In red is Meadowbrook State Parkway, which parallels the namesake stream, and in orange and the other state parkways on this county, which were all built in the same decade. The stream emerges to the surface to the south of Eisenhower Park, the largest county-operated park on Long Island.
Hempstead Plains
As seen in this 1939 aerial survey of Mitchel Field, the geographic center of Nassau County contained one of the largest prairies east of the Appalachian mountains, resulting from silt deposited in the last ice age. Hempstead Plains provided an ideal terrain for horse racing courses, early aviation, and golf courses. The image above appears in Scott M. Ecker’s book East Meadow, on the history of the community that shares its name with the stream.
It can be seen here flowing through the grounds of Meadow Brook Club, whose golf course was taken by the state in 1954 for the Meadowbrook parkway extension. The club then built its present course further to the east. The two roads seen here are Merrick Avenue and Hempstead Turnpike. The grassland in the lower right is today’s Eisenhower Park.

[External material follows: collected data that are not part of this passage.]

-- ==== Sys2Proof/Machine/Epochs.lean ====
section
/-! DEFINITION. Rule epochs and the commit (R104–R121), change entries (R108–R110, R215, R216), group updates
(R144, R145). -/

namespace Sys2Proof.Machine

/-! ### Slots and holders -/

def Chip.slot (c : Chip) (s : Nat) : Slot := c.rl.slots.getD s ⟨0, .free, false⟩
def Chip.setSlot (c : Chip) (s : Nat) (x : Slot) : Chip := c.setRl fun r => { r with slots := r.slots.set s x }

/-- The current epoch number. -/
def Chip.curEpoch (c : Chip) : Nat := (c.slot c.curSlot).epoch

/-- Packets and contexts on a die that hold a slot's epoch (R115). A context holds it until it is freed, also while it has
ended or faulted and waits for outstanding port operations. Log 75 (DESIGN CHOICE). -/
def Chip.inflight (c : Chip) (d s : Nat) : Nat :=
  (c.dp.pkts.filter fun p => p.die == d && p.slot == s && p.holdsEpoch).length
    + (c.dre.ctxs.filter fun e => e.1 / 8192 == d && (match e.2 with | some x => x.slot == s | none => false)).length

/-- Slots in a state, oldest epoch first. -/
def Chip.slotsIn (c : Chip) (st : SlotSt) : List Nat :=
  let l := (List.range 4).filter fun s => (c.slot s).st == st
  let ord := epochOrd c.rl.slots
  (List.range 8).filterMap fun o => l.find? fun s => ord s == o

/-! ### Completions of the steward's commit entries -/

/-- Ends the started entry of a type on the steward's ring; a COMMIT_CLOSE's record is discarded while the queue is halted
(R121). -/
def Chip.endStw (c : Chip) (typ status cookie : Nat) (detail : Bytes) : Chip :=
  match (c.chan stewardFn).started.find? fun e => e.recs.isNone && byteAt e.bytes 1 == typ with
  | none => c
  | some e =>
    let recs := if (c.chan stewardFn).cqHalt = 0 ∨ typ ≠ 0x41 then [entryRec e.bytes e.index status 0 0 detail (cookie := cookie)] else []
    c.endEntry stewardFn e.seq recs

def Chip.setCommit (c : Chip) (f : Commit → Commit) : Chip := { c with commit := f c.commit }
def Chip.setBarrier (c : Chip) (f : Barrier → Barrier) : Chip := c.setSp fun s => { s with barrier := f s.barrier }

/-- The started entry of a type on the steward's ring that is not run. Log 5 (DESIGN CHOICE). -/
def Chip.stwEntry (c : Chip) (typ : Nat) : Option Started := if c.alive then c.nextRun stewardFn typ else none

/-- COMMIT_OPEN (R104, R107, R118, R125, R427): takes the lowest free slot, or waits. Log 67 (DEDUCED). -/
def commitOpen (c : Chip) : Chip :=
  match c.stwEntry 0x40 with
  | none => c
  | some e =>
    let barrier := bitN (byteAt e.bytes 12) 0
    if c.commit.phase == .undoing then c
    else if c.commit.phase != .closed then (c.markRun stewardFn e.seq).endWith stewardFn e St.commitAlreadyOpen
    else if barrier && c.sp.barrier.group.isNone then (c.markRun stewardFn e.seq).endWith stewardFn e St.barrierNotSet
    else
      match (List.range 4).find? fun s => (c.slot s).st == .free with
      | none => c
      | some s =>
        let ep := (c.curEpoch + 1) % 65536
        let c := c.setSlot s ⟨ep, .open_, false⟩
        let c := c.setRl fun r => { r with epcPkts := tdrop (fun k => k % 4 == s) r.epcPkts }
        let c := c.setCommit fun m => { Commit.none with phase := .opened, slot := s, tag := leAt e.bytes 8 4, barrier := barrier, tsw := m.tsw }
        let c := if barrier then c.setBarrier fun b => { b with using_ := b.group, group := none, ready := none, stalled := false } else c
        (c.markRun stewardFn e.seq).endWith stewardFn e St.ok 0 0 (toLE 2 ep)
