-- ==== Sys2Proof/Machine/Instances.lean ====
section
/-! DEFINITION. Instances (spec/12): creation, the instance reset, translation tables, dirty tracking, freezing, and the
migration blob. -/

namespace Sys2Proof.Machine

/-! ### Instance reset (R359, R360) -/

/-- Started entries whose type gives a record. -/
def Started.given (e : Started) : Nat :=
  (match e.recs with
   | some l => l.length
   | none => if byteAt e.bytes 1 = 0x03 then 0 else 1) + (e.stamps.filter Option.isSome).length

/-- Counts `n` records of an instance that are not written (R360 step 3). -/
def Chip.dropRecords (c : Chip) (i n : Nat) : Chip :=
  let x := c.inst i
  (c.count (i / 512) (R.insEvtCnt 1) n).setInst i { x with unwritten := x.unwritten + n }

/-- The drain of a reset: job contexts, transfers, entries in progress, the stash. -/
def Chip.drainInst (c : Chip) (i : Nat) : Chip :=
  let ctxs := c.dre.ctxs.filter fun e => match e.2 with | some k => k.job && k.fn == i && k.st != .draining | none => false
  let c := ctxs.foldl (fun c e => c.ctxFault (e.1 / 8192) (e.1 % 8192 / 128) (e.1 % 128) Cause.killed) c
  let c := (c.endTransfers i St.instanceReset).2
  let h := c.chan i
  let c := c.dropRecords i ((h.started.map Started.given).sum + h.stash.length + h.waiting.length)
  c.setChan i { (c.chan i).discard [] with started := [], stash := [], full := false, waiting := [] }

/-- Packets of an instance that wait to be delivered. -/
def Pkt.queuedFor (p : Pkt) (i : Nat) : Bool :=
  p.dstInst && p.dst == i && (p.stage == .queued || p.stage == .window || p.stage == .crossDest (i / 512))

/-- A SAVE in progress of an instance ends with SAVE_ABORTED (R359): nothing more of its blob is written. -/
def Chip.abortSave (c : Chip) (i : Nat) : Chip :=
  let m := c.dma c.stwDie
  let cut := fun (x : Xfer) =>
    match x.kind with
    | .output j _ => if j = i ∧ byteAt x.ent 1 = 0x5A then { x.stop St.saveAborted with outs := [] } else x
    | _ => x
  c.setDma c.stwDie { m with xfers := m.xfers.map fun e => (e.1, cut e.2) }

/-- Starts an instance reset, or joins the one under way (R359, R360 steps 1 to 3). Log 69 (DESIGN CHOICE). -/
def Chip.startReset (c : Chip) (i : Nat) (cause : ResetCause) : Chip :=
  let x := c.inst i
  if x.st == .free || x.st == .resetting then c
  else
    let c := (if x.freezing then c.endStw 0x58 St.instanceReset 0 [] else c).abortSave i
    let c := (c.setInst i { x with st := .resetting, cause := cause, unwritten := 0, freezing := false }).count (i / 512) (R.insEvtCnt 0)
    let c := (c.dp.pkts.filter fun p => p.queuedFor i).foldl (fun c p => c.dropPkt p Dr.instanceReset true) c
    c.drainInst i

/-- Number of a reset cause in its record (R405). -/
def causeCode : ResetCause → Nat
  | .flr => 0x01
  | .vfGone => 0x02
  | .linkReset => 0x03
  | .entry => 0x04
  | .destroy => 0x05

/-- The channel of an instance after a reset (R385, R342). Log 68 (DEDUCED). -/
def Chan.afterReset (h : Chan) : Chan :=
  { Chan.none with
    dsHalt := 8, cqHalt := 8, dsBase := h.dsBase, cqBase := h.cqBase, shadow := h.shadow, dsK := h.dsK, cqK := h.cqK, ver := h.ver, verNew := h.verNew
    serial := h.serial, shadowDirty := true, modCfg := h.modCfg, modTime := h.modTime, armed := h.armed }

/-- Empties the key slots of an instance's range (R346, R360). -/
def Chip.emptyKeys (c : Chip) (i : Nat) : Chip :=
  let lo := i / 512 * 65536 + (c.inst i).keyBase
  let hi := lo + (c.inst i).keyCount
  c.setCp fun s => { s with keySlots := tdrop (fun k => decide (lo ≤ k) && decide (k < hi)) s.keySlots }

Very little open space remains on Hempstead Plains, with the development of Mitchel Field for the campuses of Hofstra University, Nassau Community College, and Nassau Coliseum. In Eisenhower Park, Salisbury Lake is located near the historic headwaters of East Meadow Brook. To its west across the highway is an unnamed pond that collects runoff from the road and plain, which then flows south as the brook.
Circled in orange is the printing press and office of Richner Communications, where I worked for a year in 2011. It was my first full-time newspaper job. On my lunch breaks, I explored the unused train tracks behind the office, nearby grassland, and the former air force base-turned-community college.
Glenn Curtiss Boulevard crosses Meadowbrook State Parkway with a functionalistic bridge that omits the decorative arches and stonework emblematic of this highway. The ditch to the right of the southbound lanes is where East Meadow Brook flows. The boulevard above was named after an aviation pioneer. One can learn about his connection to Hempstead Plains at the nearby Cradle of Aviation Museum.
From State Park to Parkway
As seen on the 1946 Hagstrom atlas of Nassau County, East Meadow Brook was still flowing freely then, with three farm ponds along the way. Barnum Pond was entirely filled in the 1950s for the parkway’s extension; Mullener Pond remains as it is, and Smith Pond is inside land designated for park purposes. Note that Meadowbrook Parkway begins its route at Southern State Parkway and both highways are colored green.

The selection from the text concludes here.